Image d'Epinal de l'écrivain publié et honoré...
 

Il y a seulement quelques années (moins de dix ans), les écrivains en quête de publication se nourrissaient encore de quelques illusions. L'offre de nouveaux tapuscrits "premiers romans" explosait de façon exponentielle mais il était encore permis de croire en sa chance, même infime, de trouver enfin un éditeur à compte d'éditeur qui nous ferait confiance.

Certains s'y sont donc frottés, collés, appelez cela comme vous voudrez, pendant un an, deux ans, puis une décennie, puis plus rien puisque la logique, la fatigue, la déprime aboutissent le plus souvent toujours au même résultat : l'abandon.

C'est que les choses se sont encore agravées...

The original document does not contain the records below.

-- ==== Sys2Proof/Machine/Rearguard.lean ====
section
/-! DEFINITION. The heartbeat, the Rearguard's take-over and hand-back, and its log (R377 to R386). -/

namespace Sys2Proof.Machine

open Sys2Proof

namespace State

/-! ## Heartbeat (R378) -/

/-- The check is suspended: the cores are stopped in a power state, or RUN was reached less than HEARTBEAT_MS ago. -/
def beatHeld (s : State) : Bool := match s.saf.beatSuspended with
  | none => false
  | some 0 => true
  | some t => decide (s.now < t)

/-- No heartbeat within HEARTBEAT_MS. -/
def loseBeat (s : State) : State :=
  match s.saf.lastBeat with
  | none => s
  | some t =>
    if s.pwr.inReset ∨ s.beatHeld ∨ s.saf.beatLost ∨ s.now ≤ t + 1000000 * s.get 0x2350 7 then s
    else
      let s : State := { s with saf := { s.saf with beatLost := true }, rg := { s.rg with beatSince := none } }
      (s.safetyRecord St.heartbeatLost 0x0F 0xFF [] 0xFF 0xFF).doubt St.heartbeatLost

/-! ## Re-qualification (Table SAF-12, R383) -/

/-- A window of partition `k` keeps fewer engines than PART_MIN_ENGINES (R362). -/
def shortWindow (s : State) (k : Nat) : Bool :=
  s.windowTable.any fun r => decide (r.2.2.2 = k) &&
    decide (((maskEngines r.2.2.1).filter s.engineOn).length < s.get (0x2310 + k) 7)

/-- A condition of Table SAF-9 is present. -/
def doubtPresent (s : State) : Bool :=
  s.pwr.inReset || s.gov.halt || s.saf.beatLost
    || (match s.gov.subSince with
      | some t => decide (t + 1000000 < s.now)
      | none => false)
    || (s.saf.drone.any fun e => e.2.doubled)
    || (List.range 8).any fun k => decide (s.partState k = 2) && s.shortWindow k

/-- Heartbeats have been present for 1 s. -/
def beatPresent (s : State) : Bool := match s.rg.beatSince, s.saf.lastBeat with
  | some t, some l => !s.saf.beatLost && decide (t + 1000000000 ≤ s.now ∧ s.now ≤ l + 1000000 * s.get 0x2350 7)
  | _, _ => false

/-- Every unit in service has had a full pass. -/
def allPassed (s : State) : Bool :=
  testUnits.all fun u => s.rg.passed.contains u || (decide (u < 16) && !s.engineOn u)

/-- HANDBACK_FRAMES consecutive verified frames in every active partition with a tuning frame. -/
def framesVerified (s : State) : Bool :=
  (List.range 8).all fun k =>
    !s.partActive k || decide (s.get (0x2330 + k) 1 = 0) || decide (s.get 0x2350 6 ≤ NMap.get 0 s.rg.verified k)

/-- RQ_PROGRESS. -/
def rqProgress (s : State) : Nat :=
  s.beatPresent.toNat + 2 * s.allPassed.toNat + 4 * s.framesVerified.toNat + 8 * (!s.doubtPresent).toNat
    + 16 * (decide (s.rg.state = 2 ∨ s.rg.state = 3)).toNat

/-! ## Take-over (R379 to R382) -/

/-- Enters state 1 on a cause: counted and logged, bits 1 and 2 cleared, and the fence raised (R380, R386, R340). -/
def takeOver (s : State) (cause : Nat) : State :=
  let g := s.rg
  let slot := if g.loggedCount = 0 then 0 else (g.newest + 1) % 16
  let e : TakeoverLog := { cause := cause, rgTime := g.time, tb0 := s.tb 0,
                           detail := if cause = St.mainReset then leBytes 2 g.resetCause else [] }
  let g := { g with
    state := 1, cause := cause, takeovers := min (g.takeovers + 1) 4294967295, passed := [], verified := []
    qualFrom := s.now, lastFrame := none, newest := slot, log := NMap.set none g.log slot (some e)
    loggedCount := g.loggedCount + 1 }
  ({ s with rg := g }).raiseFence

/-- The Rearguard in state 0 acts on the signals it has, the first as the take-over's cause; in states 1 to 3 they are
further doubt events. -/
def actOnSignals (s : State) : State :=
  if s.rg.restarting ∨ s.rg.state = 5 then s
  else match s.rg.signals with
    | [] => s
    | c :: cs =>
      let s : State := { s with rg := { s.rg with signals := [] } }
      if s.rg.state = 0 then cs.foldl furtherDoubt (s.takeOver c) else (c :: cs).foldl furtherDoubt s

/-- REARGUARD_TAKEOVER: the signal with the cause is there. -/
def rearguardTakeover (s : State) (cause : Nat) : State :=
  if s.rg.state = 0 ∧ !s.rg.restarting ∧ s.rg.signals.head? = some cause then s.actOnSignals else s

/-- MAIN_RESET: raised once for a main-side reset that is not a controlled power-down. -/
def raiseMainReset (s : State) (cause : Nat) : State :=
  if !s.rg.resetSeen then s
  else
    let s : State := { s with rg := { s.rg with resetSeen := false, resetCause := cause } }
    s.rearguardDoubt St.mainReset

/-- REARGUARD_POWER_UP: the image, kind 3, is loaded and verified. From state 5 the Rearguard reaches state 0, with both
copies bad it stays there; after a lock-step reset it resumes the state it held (R379, R382, R406). -/
def rearguardStart (s : State) (copies : List (List Byte)) : State :=
  if s.rg.state ≠ 5 ∧ !s.rg.restarting then s
  else match s.verifyCopies 3 copies with
    | none => s.addRecord St.bootVerifyFailed 0x0E 0xFF (leBytes 1 3)
    | some v =>
      let s := s.setRunning 3 v
      let s := if s.rg.restarting then s.safetyRecord St.rgRestarted 0x10 0xFF [] 0xFF 0xFF else s
      let st := if s.rg.state = 5 then 0 else s.rg.state
      let s : State := { s with rg := { s.rg with state := st, restarting := false } }
      s.actOnSignals

/-- The bytes of the status frame (Table SAF-12). -/
def statusBytes (s : State) : List Byte :=
  leBytes 1 s.rg.state ++ leBytes 1 0 ++ leBytes 2 s.rg.cause ++ leBytes 1 s.rqProgress ++ leBytes 1 s.rg.counter ++ leBytes 2 0

/-- REARGUARD_STATUS_FRAME: every 100 ms of its own time while engaged; the identifier is the image's. With all five bits
set the Rearguard moves from state 2 to state 3 (R381, R383). -/
def statusFrame (s : State) : State :=
  let due : Bool := match s.rg.lastFrame with
    | none => true
    | some t => decide (t + 100000000 ≤ s.rg.time)
  if s.rg.state = 0 ∨ s.rg.state = 5 ∨ s.rg.restarting ∨ !due then s
  else
    let st := if s.rg.state = 2 ∧ s.rqProgress = 31 then 3 else s.rg.state
    let s : State := { s with rg := { s.rg with state := st } }
    let b := s.statusBytes
    let id := Config.fn 0x801 [] % 536870912
    let s := (s.emit (.rearguard 0 id b)).emit (.rearguard 1 id b)
    { s with rg := { s.rg with counter := (s.rg.counter + 1) % 256, lastFrame := some s.rg.time } }

/-! ## Hand-back (R384) -/

/-- A write of HANDBACK_CMD. The overlay goes at the next latch of DO0. -/
def handback (s : State) (v : Nat) : WRes :=
  if v ≠ 0x484B ∨ s.rg.state ≠ 3 ∨ s.rg.restarting then .abort (Ab.refusal St.handbackRefused)
  else
    let s := s.dropFence
    let g := s.rg
    let log := NMap.set none g.log g.newest ((NMap.get none g.log g.newest).map fun e => { e with handback := g.time })
    let s : State := { s with rg := { g with cameras := [], state := 0, lastFrame := none, log := log } }
    let s : State := { s with hw := { s.hw with receiving := s.hw.receiving.filter s.camOn } }
    .ok (s.safetyRecord St.handbackDone 0x10 0xFF [] 0xFF 0xFF)

/-- Writes of 0x2340, 0x2350 and 0x2351. -/
def safetyWrite (s : State) (idx sub n : Nat) : WRes :=
  if idx = 0x2340 ∧ sub = 1 then s.writeDroneEnable n
  else if idx = 0x2350 ∧ sub = 2 then s.handback n
  else if idx = 0x2350 ∧ sub = 3 then
    .ok ((s.safetyRecord St.takeoverForced 0x0F 0xFF [] 0xFF 0xFF).doubt St.takeoverForced)
  else .ok (s.set idx sub n)

/-- A camera's frame start packet: stamped on TB0, and from then the camera is receiving; CAM0 and CAM1 feed the
Rearguard while it is engaged (R380). -/
def cameraFrame (s : State) (cam : Nat) : State :=
  if !s.camOn cam then s
  else
    let h := s.hw
    let h := { h with receiving := cam :: h.receiving.filter (· ≠ cam), camTime := NMap.set 0 h.camTime cam (s.tb 0) }
    let s : State := { s with hw := h }
    if cam < 2 ∧ 1 ≤ s.rg.state ∧ s.rg.state ≤ 3 then
      { s with rg := { s.rg with cameras := cam :: s.rg.cameras.filter (· ≠ cam) } }
    else s

end State

/-! ## The commands -/

/-- HEARTBEAT (R378): firmware that runs writes it, while one of its cores at least is not halted (R408). -/
def execHeartbeat (s : State) : Out :=
  .next (if s.fwRunning && ((List.range 4).any fun i => !(s.hart (24 + i)).halted) then s.beat else s)

/-- HEARTBEAT_LOST (R378). -/
def execHeartbeatLost (s : State) : Out := .next s.loseBeat

/-- REARGUARD_TAKEOVER (R380). -/
def execRearguardTakeover (cause : Nat) (s : State) : Out := .next (s.rearguardTakeover cause)

/-- MAIN_RESET (R378). -/
def execMainReset (cause : Nat) (s : State) : Out := .next (s.raiseMainReset cause)

/-- REARGUARD_POWER_UP (R379). -/
def execRearguardPowerUp (copyA copyB : List Byte) (s : State) : Out := .next (s.rearguardStart [copyA, copyB])

/-- MANOEUVRE_COMPLETE (R381). -/
def execManoeuvreComplete (s : State) : Out :=
  .next (if s.rg.state = 1 ∧ !s.rg.restarting then { s with rg := { s.rg with state := 2 } } else s)

/-- REARGUARD_STATUS_FRAME (R381, R383). -/
def execRearguardStatusFrame (s : State) : Out := .next s.statusFrame

/-- LOCKSTEP_MISMATCH (R382): the Rearguard alone restarts; its REARGUARD_POWER_UP ends the restart. -/
def execLockstepMismatch (s : State) : Out :=
  .next (if s.rg.state = 5 then s else { s with rg := { s.rg with restarting := true } })

/-- CAMERA_FRAME_START (R379, R380, Table TIM-5). -/
def execCameraFrameStart (cam : Nat) (s : State) : Out := .next (s.cameraFrame cam)

end Sys2Proof.Machine
end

D'abord de la faute des écrivains eux-mêmes. Nombre d'écrivaillons ont cru bon de balancer des manuscrits mal fichus, mal écrits, d'un intérêt quasi nul pour la terre entière aux éditeurs de tout poil, embouteillant pour longtemps la déjà très longue liste de prétendants aux palmes littéraires. Les éditeurs sont surchargés, excédés par la mauvaise qualité des oeuvres et maintenant, quand vous demandez à un éditeur quel laps de temps il lui faut pour traiter une proposition de manuscrit, il vous dit qu'il lui faut un minimum de six mois dans le meilleur des cas, que ce n'est pas la peine de lui présenter quoi que ce soit avant deux ans minimum car son catalogue est plein, etc.

Aujourd'hui donc, vouloir présenter un manuscrit à un éditeur traditionnel revient déjà à "immobiliser" votre oeuvre au moins pour un an. Au mieux, il n'y a pas encore si longtemps, vous receviez quand même une réponse négative, modèle de document word de toute bonne secrétaire d'éditeur. Mais face à la multitude, il y aura sans doute de moins en moins de réponse tout court. Alors que la vie d'un livre se raccourcit : compter 6 mois de vie en moyenne pour une nouveauté, que les premiers romans sont souvent des oeuvres "mort-né" (vente maxi de 200 exemplaires à 600 pour un écrivain débutant chez l'éditeur "Le Dilettante" ! Tout le reste va au pilon..), quel choix pour l'écrivain, sinon d'en être réduit au silence pendant ce temps d'errance de son oeuvre chez les différents éditeurs. Autant creuser un trou et s'enterrer soi-même, mais je ne vous fournirai pas la pelle...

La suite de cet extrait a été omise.